Review of ‘The Beauty’ by Aliya Whiteley

‘The Beauty’ is a deceptively simple novella about the last men eking out a survivalist existence following the death from plague of their – and by implication all – women. The book’s sparse, elegant prose details the frictions and relationships of this truncated, hopeless little patriarchy as they stave off hopelessness with routine and the skills of their storyteller, Nate. Conveniently, Nate is also the narrator of the tale we are reading and how reliable he is must be open to question given the honesty with which he describes his craft and its necessary manipulations.
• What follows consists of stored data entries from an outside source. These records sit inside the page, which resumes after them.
/-- The signature of an instruction under its extension fields; a device event has none.
DEDUCED: notes/assumptions/15.md. DEDUCED: notes/assumptions/19.md. -/
def sigOf (x : Ext) (i : Instr) : Sig :=
  let w64 := x.mode.getLsbD 1
  let wa := if w64 then 2 else 1
  match i with
  | .nop => { pipe := .none, qual := false }
  | .mov d a => { sig2 d a with ubOk := false }
  | .movc d a => { pipe := .c, d := vw d (if cregWide a.toNat then 2 else 1), uaOk := false, ubOk := false }
  | .wrc _ a => { pipe := .c, a := vr a, ubOk := false }
  | .elect d => { d := pwr d }
  | .amask d => { d := vw d }
  | .add d a b | .sub d a b | .addc d a b | .subb d a b | .min d a b | .max d a b | .minn d a b | .maxn d a b
  | .mulLo d a b | .mulHi d a b | .mulHin d a b | .div d a b | .divn d a b | .rem d a b
  | .and d a b | .or d a b | .xor d a b | .andn d a b | .orn d a b | .xnor d a b
  | .shl d a b | .shr d a b | .sra d a b | .rotl d a b | .rotr d a b | .bfe d a b | .bfen d a b | .sext d a b => sig3 d a b
  | .madLo d a b | .madHi d a b | .bfi d a b => { sig3 d a b with d := vrw d }
  | .addi d a _ | .rsubi d a _ | .mini d a _ | .maxi d a _ | .minni d a _ | .maxni d a _ | .andi d a _ | .ori d a _ => sigI d a
  | .not d a | .clz d a | .ctz d a | .popc d a | .brev d a => sig2 d a
  | .shlD d a b | .shrD d a b | .sraD d a b => { d := vw d 2, a := vr a 2, b := vr b }
  | .shlImm d a _ | .shrImm d a _ | .sraImm d a _ | .rotlImm d a _ | .rotrImm d a _ => sig2 d a
  | .shlDImm d a _ | .shrDImm d a _ | .sraDImm d a _ => { d := vw d 2, a := vr a 2 }
  | .cmpEq d a b | .cmpNe d a b | .cmpLt d a b | .cmpLe d a b | .cmpLtn d a b | .cmpLen d a b | .test d a b => sigC d a b
  | .cmpEqImm d a _ | .cmpNeImm d a _ | .cmpLtImm d a _ | .cmpLeImm d a _ | .cmpLtnImm d a _ | .cmpLenImm d a _
  | .testImm d a _ => sigCI d a
  | .pand d a b | .por d a b | .pxor d a b => { d := pwr d, a := prd a, b := prd b }
  | .pnot d a | .pmov d a | .voteAny d a | .voteAll d a => { d := pwr d, a := prd a }
  | .vset d a => { d := vw d, a := prd a }
  | .sel d a b p => { sig3 d a b with p := some p.toNat }
  | .addD d a b | .subD d a b => { d := vw d 2, a := vr a 2, b := vr b 2 }
  | .lea1 d a b | .lea2 d a b | .lea4 d a b | .lea8 d a b | .lea16 d a b => { d := vw d 2, a := vr a 2, b := vr b }
  | .mulWide d a b => { d := vw d 2, a := vr a, b := vr b }
  | .movi d _ => { d := vw d, imm := true }
  | .fadd d a b | .fsub d a b | .fmul d a b | .fdiff d a b => { sig3 d a b with rm := true }
  | .fmin d a b | .fmax d a b | .fcopysign d a b => sig3 d a b
  | .frnd d a => { sig2 d a with rm := true }
  | .fma d a b | .fms d a b | .fnma d a b | .fnms d a b | .fmaH2 d a b | .fmaB2 d a b =>
    { sig3 d a b with d := vrw d, rm := true }
  | .faddH2 d a b | .fmulH2 d a b | .faddB2 d a b | .fmulB2 d a b => { sig3 d a b with rm := true }
  | .fminH2 d a b | .fmaxH2 d a b => sig3 d a b
  | .fcmpEq d a b | .fcmpNe d a b | .fcmpLt d a b | .fcmpLe d a b | .fcmpUn d a b | .fclass d a b => sigC d a b
  | .rcp d a | .rsqrt d a | .sqrt d a | .exp2 d a | .log2 d a | .sinpi d a | .cospi d a | .tanh d a =>
    { sig2 d a with pipe := .v1 }
  | .cvt d a dst _ src =>
    { d := vw d (if dst == 7 || dst == 13 then 2 else 1), a := vr a (if src == 7 then 2 else 1), ubOk := false }
  | .pkF8 d a b => { sig3 d a b with d := vrw d, rm := true, regext := 1, modeMask := 5 }
  | .pkF4 d a b => { sig3 d a b with d := vrw d, rm := true, regext := 1, modeMask := 4 }
  | .pkI8 d a b | .pkI4 d a b => { sig3 d a b with d := vrw d, regext := 1, modeMask := 2 }
  | .unpkF8 d a b => { sig3 d a b with regext := 1, modeMask := 1 }
  | .unpkF4 d a b => { sig3 d a b with regext := 1, modeMask := 0 }
  | .unpkI8 d a b | .unpkI4 d a b => { sig3 d a b with regext := 1, modeMask := 2 }
  | .dot8I4 d a b | .dot8N4 d a b | .dot8I4n4 d a b | .dot4I8 d a b | .dot4N8 d a b => { sig3 d a b with d := vrw d }
  | .dot4F8a d a b | .dot4F8b d a b | .dot2B16 d a b => { sig3 d a b with d := vrw d, rm := true }
  | .shfl d a b | .shflUp d a b | .shflDn d a b | .shflX d a b => { sig3 d a b with pipe := .v1 }
  | .rdlane d a _ => { pipe := .v1, d := kw d, a := vr a, ubOk := false }
  | .ballot d a => { pipe := .v1, d := vw d, a := prd a }
  | .perm d a _ => { sig2 d a with pipe := .v1, uaOk := false, ubOk := false }
  | .ptab _ a => { pipe := .v1, a := vr a, uaOk := false, ubOk := false }
  | .bredAdd d a | .bredMin d a | .bredMax d a | .bredFadd d a | .bredFmin d a | .bredFmax d a | .scanAdd d a
  | .scanFadd d a => { sig2 d a with pipe := .v1, ubOk := false }
  | .kadd d a b | .ksub d a b | .kmul d a b | .kand d a b | .kor d a b | .kxor d a b | .kshl d a b | .kshr d a b => sigK d a b
  | .kaddi d a _ | .kandi d a _ | .kori d a _ | .kcmpi d a _ => sigKI d a true
  | .kshli d a _ | .kshri d a _ => sigKI d a false
  | .kmovi d _ => { pipe := .k, d := kw d, imm := true }
  | .ldB t r _ pol | .ldH t r _ pol | .ldW t r _ pol | .ldsB t r _ pol | .ldsH t r _ pol => sigLd t r 1 pol
  | .ldD t r _ pol => sigLd t r 2 pol
  | .ldQ t r _ pol => sigLd t r 4 pol
  | .stB t r _ pol | .stH t r _ pol | .stW t r _ pol => sigSt t r 1 pol
  | .stD t r _ pol => sigSt t r 2 pol
  | .stQ t r _ pol => sigSt t r 4 pol
  | .ldSvW t r _ => { pipe := .m, d := vw t 1, a := vr r 2, imm := true, orders := [0, 1] }
  | .ldSvQ t r _ => { pipe := .m, d := vw t 4, a := vr r 2, imm := true, orders := [0, 1] }
  | .atomAdd d a b | .atomAnd d a b | .atomOr d a b | .atomXor d a b | .atomXchg d a b => sigAt d a b wa 2
  | .atomMin d a b | .atomMax d a b => sigAt d a b wa 3
  | .atomIncw d a b => sigAt d a b 1 0
  | .cas d a b => sigCas d a b x.e 1
  | .casD d a b => sigCas d a b x.e 2
  | .casQ d a b => sigCas d a b x.e 4
  | .redAdd a b => sigRed a b wa 2 1
  | .redFadd a b => sigRed a b 1 0 0
  | .atomFadd d a b => { sigAt d a b 1 0 with regext := 0 }
  | .redMin a b | .redMax a b => sigRed a b wa 3 1
  | .ldSp t r _ sz => sigSp t r (if sz == 3 then 2 else 1) false x.ua
  | .stSp t r _ sz => sigSp t r (if sz == 3 then 2 else 1) true x.ua
  | .ldSpQ t r _ => sigSp t r 4 false x.ua
  | .stSpQ t r _ => sigSp t r 4 true x.ua
  | .fence => { pipe := .m, orders := [0, 1, 2, 3] }
  | .fenceE | .fenceH | .fenceSw => { pipe := .m }
  | .cinv a | .cwb a => { pipe := .m, a := vr a 2 }
  | .prefetch _ a => { pipe := .m, a := vr a 2, caches := [0, 1, 2, 3] }
  | .leaseRenew d a => { pipe := .m, d := vw d, a := vr a 2 }
  | .cpG2s d a b | .cpS2g d a b | .cpG2g d a b | .cpGather d a b | .cpScatter d a b | .cpQueue d a b =>
    sigE (kw d) (vr a 8) (vr b 2)
  | .cpWait d a | .cpPoll d a => sigE (kw d) (kr a) {}
  | .binCount d a b | .binRead d a b => sigE (vw d) (vr a) (vr b)
  | .binPatch d a b => sigE (vr d) (vr a) (vr b)
  | .engRelease d => sigE (kw d) {} {}
  | .swpReg d a => sigE0 (kw d) (vr a 2) {}
  | .swpUnreg a => sigE0 {} (kr a) {}
  | .swpPos d a b => sigE0 (vw d) (vr a 2) (kr b)
  | .swpWait d a | .swpStat d a => sigE0 (kw d) (kr a) {}
  | .swpQueue d a b => sigE0 (kr d) (vr a 2) (vr b)
  | .bankTbl d a b | .bankBcast d a b | .bankRed d a b => sigE (vr d) (vr a 2) (vr b)
  | .bankLut d a | .bankClr d a => sigE (vr d) (vr a 2) {}
  | .bankSync d a b => sigE (kw d) (vr a 2) (vr b)
  | .waitEq d a b | .waitNe d a b | .waitGeu d a b | .waitMask d a b =>
    { sigX (pwr d) (vr a 2) (vr b) with orders := [0, 1] }
  | .yield => sigX {} {} {}
  | .sleep d a => sigX (pwr d) (vr a) {}
  | .wake a => sigX {} (vr a) {}
  | .barInit _ b => sigX {} {} (vr b)
  | .barArrive d _ | .barArriveT d _ => sigX (vw d) {} {}
  | .barWait _ b => sigX {} {} (vr b)
  | .barSync _ | .barSyncT _ => sigX {} {} {}
  | .barTest d _ b => sigX (pwr d) {} (vr b)
  | .br _ p _ _ => { sigX0 {} {} {} with imm := true, p := some p.toNat }
  | .call _ p _ _ => { sigX0 {} {} {} with imm := true, p := some p.toNat, d := vw 127 }
  | .jmpr a => sigX {} (vr a) {}
  | .callr a => sigX (vw 127) (vr a) {}
  | .ret => sigX0 (vr 127) {} {}
  | .brx a b => sigX {} (vr a) (vr b)
  | .exit => sigX0 {} {} {}
  | .exitNext _ a => sigX0 {} (kr a) {}
  | .spawn a b => sigX0 {} (kr a) (vr b 4)
  | .launch a b => sigX0 {} (kr a) (vr b 2)
  | .result _ a => sigX0 {} (kr a) {}
  | .region _ _ _ => { sigX0 {} {} {} with qual := false, regext := 1, modeMask := 255 }
  | .trap _ _ | .brk _ _ | .eret => sigX0 {} {} {}
  | .trapIf _ a => { sigX {} (vr a) {} with ubOk := false }
  | .halt a => { sigX {} (vr a) {} with ubOk := false }
  | .rdtime d | .rdclk d => sigX0 (vw d 2) {} {}
  | .trapinfo d _ => sigX0 (vw d 2) {} {}
  | .topen a => sigE0 {} (vr a 8) {}
  | .tclose d => sigE0 (kw d) {} {}
  | .trec d a n1 p => { sigE0 (vr d (n1.toNat + 1) 1) (kr a) {} with p := some p.toNat }
  | .tbr a p => { sigE0 { pwr p with rd := true } (kr a) {} with p := some p.toNat }
  | .trev => sigE0 {} {} {}
  | .tpop d a n1 p => { sigE0 (vw d (n1.toNat + 1) 1) (kr a) {} with p := some p.toNat }
  | .tmark a b => sigE0 {} (kr a) { kr b with wr := true }
  | .tstat d _ => sigE0 (vw d 2) {} {}
  | .tres d a => sigE (tf d) (vr a 2) {}
  | .trel a => sigE {} (tf a) {}
  | .tld d a | .tscale d a => sigE (tf d) (vr a) {}
  | .tinfo d a => sigE (vw d 2) (tf a) {}
  | .mload _ a b => sigE {} (tf a) (vr b)
  | .mma d a _ _ | .mmaPair d a _ _ => sigE (af d) (tf a) {}
  | .mmag d a _ _ | .mmagPair d a _ _ => { sigE (af d) (gf a) {} with regext := 1, modeMask := 1, e := originFld x }
  | .mzero d => sigE (af d) {} {}
  | .mgemm d a _ => sigE (kw d) (vr a) {}
  | .mwait a => sigE {} (af a) {}
  | .mbegin d | .mend d => sigE (af d) {} {}
  | .mdrain _ a b => sigE {} (af a) (vr b 8)
  | .mst a b => sigE {} (af a) (vr b 8)
  | .mact d a b => sigE (af d) (vr a) (vr b)
  | .mloadg _ a => { sigE {} (gf a) {} with regext := 1, modeMask := 1, e := originFld x }
  | .gset d a | .gseed d a => sigE (gf d) (vr a 2) {}
  | .gread d a b => sigE (vw d) (gf a) (vr b 2)
  | .gscope d a => sigE (gf d) (vr a) {}
  | _ => { pipe := .none }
However, given what The Beauty turns out to be and the way in which this extraordinary development evolves, little other than descriptions of what occurs is actually necessary. The tensions in what was always something of an odd community are slowly brought out with devastating consequences.
The author is very good on the way men are together, especially without women for long periods of time. The usual masculine stubbornness clashes inevitably with acceptance of alternative roles but this being speculative fiction there is a solution, albeit a very unusual one, like James Lovelock’s ‘Gaia’ theory dramatized through the twin prisms of modern gender politics and LSD.
There is an almost hopeless sensuality to the piece that makes it feel wholly modern, even though it has the feel of a classic SF tale. Starting as it does with tragedy and then proceeding in a completely unexpected direction, each of the novella’s four parts ends with a genuinely disorienting twist that makes the book utterly compelling.
The British Science Fiction Association’s ‘Focus’ magazine listed ‘The Beauty’ as one of the top ten genre novellas and rightly so.